In assessing the current set of solutions and resources at the disposal of the United States, we have a fixed and known numbers of ventilators and ICU beds. We also have a fixed and known numbers of doctors, personally protective equipment (PPE), emergency medical staff, etc. Epidemiologists have studied the virus, they have reviewed data from all countries who have faced this foe before and they understand the nature of the spread, as well as the nature of the affliction to infected patients. In the United States we have an assembled task force, and an entire agency, the CDC ready to make predictions, and many are asking who do I believe? Do I believe there will be up to 200,000 deaths associated with this virus in our country? Is that a reasonable expectation? How did the scientists arrive at this number?
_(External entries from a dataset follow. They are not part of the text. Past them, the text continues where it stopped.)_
-- ==== Sys2Proof/Laws/Frame.lean ====
section
/-! SUPPORT. The laws of the display buffer: what one pixel is after a clear, a toggle, a run of toggles. -/

namespace Sys2Proof.Machine

/-- Every pixel of a cleared buffer is false (R161). -/
@[simp] theorem pixel_clear (p : Point) : Frame.clear.pixel p = false := by
  simp [Frame.clear, Frame.pixel]

/-- A toggle inverts its pixel and no other (R160). -/
theorem pixel_toggle (f : Frame) (p q : Point) :
    (f.toggle p).pixel q = if q = p then !f.pixel p else f.pixel q := by
  obtain ⟨px, py⟩ := p
  obtain ⟨qx, qy⟩ := q
  simp only [Frame.toggle, Frame.pixel, Fin.getElem_fin, Prod.mk.injEq]
  by_cases hy : qy = py
  · subst hy
    by_cases hx : qx = px
    · subst hx; simp
    · have : px.val ≠ qx.val := fun e => hx (Fin.ext e.symm)
      simp [hx, this]
  · have : py.val ≠ qy.val := fun e => hy (Fin.ext e.symm)
    simp [hy, this]

/-- Two buffers with the same pixels are the same buffer. -/
theorem frame_ext {f g : Frame} (h : ∀ p, f.pixel p = g.pixel p) : f = g := by
  refine Vector.ext fun y hy => Vector.ext fun x hx => ?_
  exact h (⟨x, hx⟩, ⟨y, hy⟩)

theorem toggleAll_cons (p : Point) (points : List Point) (acc : Frame × Bool) :
    toggleAll (p :: points) acc = toggleAll points (acc.1.toggle p, acc.2 || acc.1.pixel p) := rfl

/-- Toggling distinct pixels inverts exactly those (R163). -/
theorem pixel_toggleAll {points : List Point} (hd : points.Nodup) (f : Frame) (hit : Bool) (q : Point) :
    (toggleAll points (f, hit)).1.pixel q = (f.pixel q ^^ decide (q ∈ points)) := by
  induction points generalizing f hit with
  | nil => simp [toggleAll]
  | cons p rest ih =>
    rw [List.nodup_cons] at hd
    rw [toggleAll_cons, ih hd.2, pixel_toggle]
    by_cases h : q = p
    · subst h; simp [hd.1]
    · simp [h]

/-- The collision flag of distinct toggles: one of the pixels was lit before them (R162, R163). -/
theorem hit_toggleAll {points : List Point} (hd : points.Nodup) (f : Frame) (hit : Bool) :
    (toggleAll points (f, hit)).2 = (hit || points.any (fun p => f.pixel p)) := by
  induction points generalizing f hit with
  | nil => simp [toggleAll]
  | cons p rest ih =>
    rw [List.nodup_cons] at hd
    rw [toggleAll_cons, ih hd.2, List.any_cons, Bool.or_assoc]
    congr 2
    rw [Bool.eq_iff_iff]
    simp only [List.any_eq_true, pixel_toggle]
    refine exists_congr fun q => and_congr_right fun hq => ?_
    rw [if_neg (by rintro rfl; exact hd.1 hq)]

/-- The pixels of one sprite row: those of its 1 bits (R162). -/
theorem mem_rowPoints {xs ys : Byte} {r : Nat} {b : Byte} {p : Point} :
    p ∈ rowPoints xs ys r b ↔ ∃ c < 8, b.getLsbD (7 - c) = true ∧ p = spritePoint xs ys r c := by
  simp only [rowPoints, List.mem_map, List.mem_filter, List.mem_range]
  constructor
  · rintro ⟨c, ⟨h1, h2⟩, rfl⟩; exact ⟨c, h1, h2, rfl⟩
  · rintro ⟨c, h1, h2, rfl⟩; exact ⟨c, ⟨h1, h2⟩, rfl⟩

/-- The pixels of a sprite: those of the 1 bits of its rows (R162). -/
theorem mem_spritePoints {xs ys : Byte} {r : Nat} {rows : List Byte} {p : Point} :
    p ∈ spritePoints xs ys r rows ↔
      ∃ k, ∃ h : k < rows.length, ∃ c < 8, rows[k].getLsbD (7 - c) = true ∧ p = spritePoint xs ys (r + k) c := by
  induction rows generalizing r with
  | nil => simp [spritePoints]
  | cons b rest ih =>
    simp only [spritePoints, List.mem_append, mem_rowPoints, ih]
    constructor
    · rintro (h | ⟨k, hk, c, hc, hb, rfl⟩)
      · exact ⟨0, by simp, h⟩
      · exact ⟨k + 1, by simpa using hk, c, hc, by simpa using hb, by rw [show r + (k + 1) = r + 1 + k by omega]⟩
    · rintro ⟨k, hk, c, hc, hb, rfl⟩
      cases k with
      | zero => exact .inl ⟨c, hc, by simpa using hb, rfl⟩
      | succ k =>
        exact .inr ⟨k, by simpa using hk, c, hc, by simpa using hb, by rw [show r + (k + 1) = r + 1 + k by omega]⟩

/-- The eight columns of a row are distinct (R163). -/
theorem nodup_rowPoints (xs ys : Byte) (r : Nat) (b : Byte) : (rowPoints xs ys r b).Nodup := by
  refine (List.nodup_range.filter _).map_on ?_
  intro c hc d hd h
  simp only [List.mem_filter, List.mem_range] at hc hd
  simp only [spritePoint, Prod.mk.injEq, Fin.ext_iff, Fin.val_ofNat] at h
  omega

/-- No pixel of a sprite of at most 32 rows is covered twice (R163). -/
theorem nodup_spritePoints (xs ys : Byte) (r : Nat) (rows : List Byte) (h : rows.length ≤ 32) :
    (spritePoints xs ys r rows).Nodup := by
  induction rows generalizing r with
  | nil => simp [spritePoints]
  | cons b rest ih =>
    simp only [List.length_cons] at h
    simp only [spritePoints]
    refine List.nodup_append.2 ⟨nodup_rowPoints _ _ _ _, ih _ (by omega), ?_⟩
    rintro p hp q hq rfl
    obtain ⟨c, hc, -, rfl⟩ := mem_rowPoints.1 hp
    obtain ⟨k, hk, d, hd, -, he⟩ := mem_spritePoints.1 hq
    simp only [spritePoint, Prod.mk.injEq, Fin.ext_iff, Fin.val_ofNat] at he
    omega

end Sys2Proof.Machine
end

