/-- Settles O21: the wrapping sum, and the flag under the quirk as the last write. -/
theorem addToIndexWrapsAndMayFlag : Obligations.AddToIndexWrapsAndMayFlag := by
  intro x s
  have hsum : (s.i + zext16 (s.getV x)).toNat = (s.i.toNat + (s.getV x).toNat) % 65536 := by
    rw [BitVec.toNat_add, toNat_zext16]
  cases hq : s.params.qAddiVf with
  | true =>
    refine ⟨_, exec_addI_of_flag hq, hsum, fun _ hr => getV_setV_ne _ _ hr, ?_, rfl⟩
    exact (getV_setV_same _ regVF _).trans (flagByte_decide _)
  | false => exact ⟨_, exec_addI_of_no_flag hq, hsum, fun _ _ => rfl, rfl, rfl⟩

end Sys2Proof.Machine
end

section
/-! PROOFS. The obligations about the display (`43_display.md`): the pixels a sprite covers are the distinct places
`DRW` toggles, so a completed draw is known pixel by pixel, and a second one undoes it. -/

namespace Sys2Proof.Machine

/-! ## Clearing the screen -/

/-- Settles O26: a cleared buffer, and nothing else moves. -/
theorem clearScreenClearsEveryPixel : Obligations.ClearScreenClearsEveryPixel :=
  fun _ => ⟨_, rfl, pixel_clear, rfl⟩

/-! ## The pixels of a sprite -/

/-- The places `DRW Vx,Vy,n` toggles, in its order (R162). -/
def drawnPoints (x y : Reg) (n : Nat) (s : State) : List Point :=
  spritePoints (s.getV x) (s.getV y) 0 (spriteRows n s)

/-- What `DRW` toggles is what the sprite covers (R162). -/
theorem mem_drawnPoints {x y : Reg} {n : Nat} {s : State} {p : Point} :
    p ∈ drawnPoints x y n s ↔ SpriteCovers s x y n p := by
  simp only [drawnPoints, mem_spritePoints, spriteRows, length_readBytes, getElem_readBytes, spritePoint,
    Nat.zero_add, SpriteCovers, Prod.ext_iff, Fin.ext_iff, Fin.val_ofNat, State.getV, exists_prop,
    exists_and_left]

/-- A sprite of at most 15 rows covers no pixel twice (R163). -/
theorem nodup_drawnPoints (x y : Reg) {n : Nat} (s : State) (hn : n < 16) : (drawnPoints x y n s).Nodup :=
  nodup_spritePoints _ _ _ _ (by rw [spriteRows, length_readBytes]; omega)

/-! ## A completed draw -/

/-- The flag byte tells whether its condition holds (R11). -/
theorem flagByte_eq_one_iff {b : Bool} : flagByte b = 1 ↔ b = true := by
  cases b <;> decide

/-- The state a completed `DRW Vx,Vy,n` leaves (R162). -/
def afterDraw (x y : Reg) (n : Nat) (s : State) : State :=
  ({ s with fb := (toggleAll (drawnPoints x y n s) (s.fb, false)).1, render := true }.setV regVF
    (collisionFlag (toggleAll (drawnPoints x y n s) (s.fb, false)).2)).finish

/-- With every row inside memory, or with no row, `DRW` completes (R54, R162). -/
theorem exec_drw_of_inside {x y : Reg} {n : Nat} {s : State} (h : n = 0 ∨ s.i.toNat + n ≤ 4096) :
    exec (.drw x y n) s = .next (afterDraw x y n s) := by
  obtain rfl | h := h
  · exact congrArg _ (withBounds_of_zero (i := .drw x y 0) (s := s))
  · exact congrArg _ (withBounds_of_inside h)

section
variable {x y : Reg} {n : Nat} {s : State} {p : Point}

/-- A draw inverts the pixels the sprite covers (R162). -/
theorem pixel_afterDraw_of_covered (hn : n < 16) (hp : SpriteCovers s x y n p) :
    (afterDraw x y n s).fb.pixel p = !s.fb.pixel p :=
  (pixel_toggleAll (nodup_drawnPoints x y s hn) s.fb false p).trans (by simp [mem_drawnPoints, hp])

/-- A draw leaves the other pixels alone (R162). -/
theorem pixel_afterDraw_of_uncovered (hn : n < 16) (hp : ¬ SpriteCovers s x y n p) :
    (afterDraw x y n s).fb.pixel p = s.fb.pixel p :=
  (pixel_toggleAll (nodup_drawnPoints x y s hn) s.fb false p).trans (by simp [mem_drawnPoints, hp])

/-- A draw writes no register but `VF` (R162). -/
theorem getV_afterDraw_ne {r : Reg} (hr : r ≠ 15) : (afterDraw x y n s).getV r = s.getV r :=
  getV_setV_ne _ _ hr

/-- `VF` after a draw is a flag: whether one of the toggled pixels was lit before the draw (R162, R163). -/
theorem getV_afterDraw_flag (hn : n < 16) :
    (afterDraw x y n s).getV 15 = flagByte ((drawnPoints x y n s).any fun p => s.fb.pixel p) := by
  have hhit := hit_toggleAll (nodup_drawnPoints x y s hn) s.fb false
  rw [Bool.false_or] at hhit
  exact (getV_setV_same _ regVF _).trans (congrArg flagByte hhit)

/-- `VF` after a draw is 1 exactly when a covered pixel was lit before it (R162, R163). -/
theorem getV_afterDraw_flag_eq_one_iff (hn : n < 16) :
    (afterDraw x y n s).getV 15 = 1 ↔ ∃ p, SpriteCovers s x y n p ∧ s.fb.pixel p = true := by
  simp only [getV_afterDraw_flag hn, flagByte_eq_one_iff, List.any_eq_true, mem_drawnPoints]

/-- `VF` after a draw is 0 when every covered pixel was unlit before it (R162, R163). -/
theorem getV_afterDraw_flag_eq_zero (hn : n < 16) (hunlit : ∀ p, SpriteCovers s x y n p → s.fb.pixel p = false) :
    (afterDraw x y n s).getV 15 = 0 := by
  have hany : ((drawnPoints x y n s).any fun p => s.fb.pixel p) = false :=
    List.any_eq_false.2 fun p hp => Bool.eq_false_iff.1 (hunlit p (mem_drawnPoints.1 hp))
  rw [getV_afterDraw_flag hn, hany]
  rfl

/-- A draw at a position not held in `VF` leaves the sprite and its position alone (R163). -/
theorem spriteCovers_afterDraw (hx : x ≠ 15) (hy : y ≠ 15) :
    SpriteCovers (afterDraw x y n s) x y n p ↔ SpriteCovers s x y n p := by
  rw [← mem_drawnPoints, ← mem_drawnPoints, drawnPoints, getV_afterDraw_ne hx, getV_afterDraw_ne hy]
  rfl

/-- A second draw of the same sprite inverts the covered pixels back (R163). -/
theorem fb_afterDraw_afterDraw (hn : n < 16) (hx : x ≠ 15) (hy : y ≠ 15) :
    (afterDraw x y n (afterDraw x y n s)).fb = s.fb := by
  refine frame_ext fun p => ?_
  by_cases hp : SpriteCovers s x y n p
  · rw [pixel_afterDraw_of_covered hn ((spriteCovers_afterDraw hx hy).2 hp), pixel_afterDraw_of_covered hn hp,
      Bool.not_not]
  · rw [pixel_afterDraw_of_uncovered hn (mt (spriteCovers_afterDraw hx hy).1 hp),
      pixel_afterDraw_of_uncovered hn hp]

/-- A covered pixel is lit after a draw exactly when it was unlit before (R162). -/
theorem covered_and_lit_afterDraw_iff (hn : n < 16) :
    SpriteCovers s x y n p ∧ (afterDraw x y n s).fb.pixel p = true ↔
      SpriteCovers s x y n p ∧ s.fb.pixel p = false :=
  and_congr_right fun hp => by rw [pixel_afterDraw_of_covered hn hp, Bool.not_eq_true']

end

/-! ## Drawing -/

/-- Settles O27: a completed draw pixel by pixel and its flag, or the raise. -/
theorem drawXorsTheCoveredPixels : Obligations.DrawXorsTheCoveredPixels := by
  intro x y n s hn
  constructor
  · intro hin
    exact ⟨_, exec_drw_of_inside hin, fun _ => pixel_afterDraw_of_covered hn,
      fun _ => pixel_afterDraw_of_uncovered hn, (getV_afterDraw_flag_eq_one_iff hn).2,
      getV_afterDraw_flag_eq_zero hn, fun _ => getV_afterDraw_ne, rfl⟩
  · rintro ⟨hrow, hout⟩
    exact exec_raisesOnly_of_outside rfl hrow hout

/-- Settles O28: the second draw covers the pixels of the first, each inverted since. -/
theorem drawTwiceRestoresTheBuffer : Obligations.DrawTwiceRestoresTheBuffer := by
  intro x y n s t u hn hin hx hy ht hu
  cases (exec_drw_of_inside hin).symm.trans ht
  cases (exec_drw_of_inside (s := afterDraw x y n s) hin).symm.trans hu
  refine ⟨fb_afterDraw_afterDraw hn hx hy, (getV_afterDraw_flag_eq_one_iff hn).trans (exists_congr fun p => ?_)⟩
  rw [spriteCovers_afterDraw hx hy, covered_and_lit_afterDraw_iff hn]

end Sys2Proof.Machine
end

section
/-! PROOFS. The obligations about the keypad and the timers (`44_keypad_timers.md`): the key queries by whether `V[x]` is a
key number, the wait for a key, and the copies to and from the timers. -/

namespace Sys2Proof.Machine

/-! ## Key queries -/

section
variable {x : Reg} {s : State}

/-- `SKP` of a key number skips on the key's bit of `KEYS` (R171). -/
theorem exec_skp_of_key (h : (s.getV x).toNat ≤ 15) :
    exec (.skp x) s = .next (s.finishSkip (s.inputs.keys.getLsbD (s.getV x).toNat)) := by
  simp only [exec, execSkp, keyNumber_of_lt (Nat.lt_succ_of_le h), keyDown]

/-- `SKNP` of a key number skips on the negation of the key's bit of `KEYS` (R172). -/
theorem exec_sknp_of_key (h : (s.getV x).toNat ≤ 15) :
    exec (.sknp x) s = .next (s.finishSkip (!s.inputs.keys.getLsbD (s.getV x).toNat)) := by
  simp only [exec, execSknp, keyNumber_of_lt (Nat.lt_succ_of_le h), keyDown]

/-- `SKP` of a number above 15 raises (R171; log 18). -/
theorem exec_skp_of_no_key (h : 15 < (s.getV x).toNat) :
    exec (.skp x) s = .next (s.raise .keyIndexOutOfRange (some (encode (.skp x))) s.pc) := by
  simp only [exec, execSkp, keyNumber_of_ge h]

/-- `SKNP` of a number above 15 raises (R172; log 18). -/
theorem exec_sknp_of_no_key (h : 15 < (s.getV x).toNat) :
    exec (.sknp x) s = .next (s.raise .keyIndexOutOfRange (some (encode (.sknp x))) s.pc) := by
  simp only [exec, execSknp, keyNumber_of_ge h]

end

/-- Settles O29: the two skips on the key's bit, or the two raises. -/
theorem keySkipsFollowTheKey : Obligations.KeySkipsFollowTheKey := by
  intro x s
  refine ⟨fun hkey => ⟨?_, ?_⟩, fun hno => ⟨⟨_, exec_skp_of_no_key hno, rfl⟩, ⟨_, exec_sknp_of_no_key hno, rfl⟩⟩⟩
  · exact (exec_skp_of_key hkey).trans (next_finishSkip_of_iff s Iff.rfl)
  · rw [exec_sknp_of_key hkey, next_finishSkip_of_iff s Bool.not_iff_not, ite_not]
    rfl

/-! ## The wait for a key -/

/-- With a key down `LD Vx,K` writes its code and completes (R173; log 28). -/
theorem exec_ldVxK_of_key {x : Reg} {s : State} {k : Key} (h : s.inputs.anyKey = some k) :
    exec (.ldVxK x) s = .next (s.setV x (keyByte k)).finish := by
  simp only [exec, execLdVxK, h]
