/-- The SPI target port and the mailbox service. -/
structure SpiPort where
  /-- mailbox service started | 1 | 02 R58 | 0 -/
  started : Bool := false
  /-- view channel | 4 | 02 R51 | lowest channel on SPI (MBX0 as shipped) -/
  view : Option Nat := some 0
  /-- result of the preceding frame | 16 | 02 R50 | 0 -/
  lastResult : Nat := 0
  /-- WRITE messages awaiting checks 2 to 7, oldest first, at most 2 | - | 02 R55 | none -/
  waiting : List Bytes := []
  /-- a frame has ended since the last WRITE that went on to its checks | 1 | 02 R50 | 0 -/
  later : Bool := false
  /-- discard count | 16 | 02 R51, R56 | 0 -/
  discards : Nat := 0
deriving DecidableEq, Repr

/-- Mailboxes: channels by number, and the SPI port. -/
structure Mailbox where
  /-- volatile channel state | 16 | 02 R63 | as Chan -/
  chan : Tab Chan := []
  /-- SPI port | - | 02 R50 | as SpiPort -/
  spi : SpiPort := {}
  /-- last discard was counted with no channel identified | 32 | 02 R71 | 0 -/
  unknownDgram : Nat := 0
deriving DecidableEq, Repr

/-! ### Event controller (01) -/

/-- The event controller. -/
structure Events where
  /-- EVT_PEND: sources pending | 384 | 01 R30 | 0 -/
  pend : BitVec 384 := 0#384
  /-- EVT_SRC[n] | 48 × 384 | 01 R30, Table 1-9 | 0 -/
  src : Tab Word := []
  /-- last firing while pending, by source: (its DEVTIME count + 1) × 256 + OVF before it | - | 01 R32 | none -/
  lastOver : Tab Nat := []
deriving DecidableEq, Repr

/-! ### Gleaner, Silo, RTC (17) -/

/-- An event on its way to the ring: everything of an entry but its SEQ (17 R425, R428). -/
structure GlnEv where
  code : Nat
  tenant : Nat
  level : Nat
  wallOk : Bool
  wall : Nat
  devtime : Nat
  p1 : Nat
  p2 : Nat
deriving DecidableEq, Repr

/-- An entry with its SEQ. -/
structure GlnEntry where
  seq : Nat
  ev : GlnEv
deriving DecidableEq, Repr

/-- A rate bucket: tokens taken out of BURST, the instant from which the next token is counted, events suppressed (17 R429). -/
structure Bucket where
  used : Nat := 0
  from_ : Nat := 0
  suppressed : Nat := 0
deriving DecidableEq, Repr

/-- GLN_CLASS[c] (17 Table 17-6). -/
structure GlnClass where
  burst : Nat := 20
  rate : Nat := 100
  expert : Bool := false
deriving DecidableEq, Repr

/-- What the writer put into the ring last, and what stood there before: a freeze of the same instant goes first (17 R432). -/
structure GlnPut where
  at_ : Nat
  entry : GlnEntry
  before : Option GlnEntry
  bad : Bool
  told : List Nat
deriving DecidableEq, Repr

/-- The Gleaner's volatile part. -/
structure Gleaner where
  /-- writer queue, at most 64, oldest first | - | 17 R428 | empty -/
  queue : List GlnEv := []
  /-- clk at which the writer last took an entry | - | 17 R428 | none -/
  wroteAt : Option Nat := none
  /-- the writer's last write into the ring: instant, entry, what the slot held, channels that got EVT | - | 17 R432 | none -/
  put : Option GlnPut := none
  /-- rate buckets by code × 32 + tenant | - | 17 R429 | full -/
  bucket : Tab Bucket := []
  /-- GLN_CLASS[1..15] | 48 × 15 | 17 Table 17-6 | basic level: RATE 100, BURST 20 -/
  cls : Tab GlnClass := []
  /-- class of codes moved from their file's class | 4 | 17 R429 | none moved -/
  codeCls : Tab Nat := []
  /-- class 0 drops not yet reported, by code × 32 + tenant | - | 17 R429 | 0 -/
  drops : Tab Nat := []
  /-- frozen: DEVTIME at which the freeze ends | 48 | 17 R430 | not frozen -/
  frozen : Option Nat := none
  /-- entries dropped at a full hold queue in this freeze | 32 | 17 R431 | 0 -/
  holdDrops : Nat := 0
  /-- suppressed since reset | 32 | 17 R439 | 0 -/
  suppressed : Nat := 0
  /-- dropped since reset | 32 | 17 R439 | 0 -/
  dropped : Nat := 0
  /-- entries skipped for their CRC | 32 | 17 R428 | 0 -/
  skipped : Nat := 0
  /-- Silo corrections since reset | 32 | 17 R440 | 0 -/
  corrections : Nat := 0
  /-- ring slots whose failed read has been reported | - | 17 R428 | none -/
  reported : List Nat := []
deriving DecidableEq, Repr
While we are not inside the minds of Doctors Fauci and Birx, to know precisely how they arrived at their recently publicized estimate of fatalities, we can assume that as scientists, these numbers were based on facts and epidemiological models. But as a data scientist, it is clear to me that every model will have limitations of variables that it cannot take into account, so no model is perfect. To provide a worst-case scenario, we took the fatality rate seen by Italy (the country who has lost the most souls) and applied it to the US population. Italy has a population of approximately 60.5 million, the United States has a population of about 331 million. This makes the United States population about 5.5 times larger than Italy. Our worst-case expectation is that approximately 55,000 citizens would succumb to the virus and not 200,000.

In other words,

  • Italy has a population of 60.46 million. As of March 29, there were 10,023 deaths for a rate of .00016577.
  • Applying this rate to the population of the United States of 331,000,000 we would realize an ultimate number of deaths of 54,871. While this number is wholly unacceptable and shockingly large, it is still only about 25% of what Dr. Birx and Dr. Fauci have been projecting in the last couple of days.
To counterpoint the view of the scientists who are dealing with the facts as we know them now, the fixed resources that are counted and in place, we have a president with aspirations. The president is being optimistic and looking ahead when some of the fixed resources have been supplemented. Perhaps our president is overly optimistic. He is looking at the problem from many angles, with an eye of breaking the problem down with more resources. The president hopes to bring down the deaths by:
  • Producing more ventilators so that lack of resources in this regard does not contribute to deaths,
  • Reduction of regulations to speed vaccines and other medicines thus curing more people who might die were these medicines not available
  • Imposing travel advisories and talking up the virtues of the citizens in the United States to appeal to our sense of right and wrong to stay home, thus limiting the spread of the disease by the non-compliant citizens.
We have no idea what kind of reduction of deaths we would see from increased production of ventilators, or the increased production of medicines. These are precisely the kind of variables not included in current models. The one thing the model can account for, however is how compliance would impact the spread of the disease. This is a purely mathematical relationship.

The central issue is, we need to, as a country see that EVERYONE comply with the stay at home order, or it just doesn’t work. Some people just don’t want to sacrifice a little to achieve a goal. This is the crux of the problem, and as a free country, we have difficulty in taking away another citizen’s freedoms.

When we hear the words from our leadership, we all have a role to play, it is true. For many the role is to simply stay home. Don’t connect with others no matter how inconsequential you think it is. Call on the phone or skype or Facetime. That is OK. But person to person contact is NOT OK.

Our next update will be on April 7th.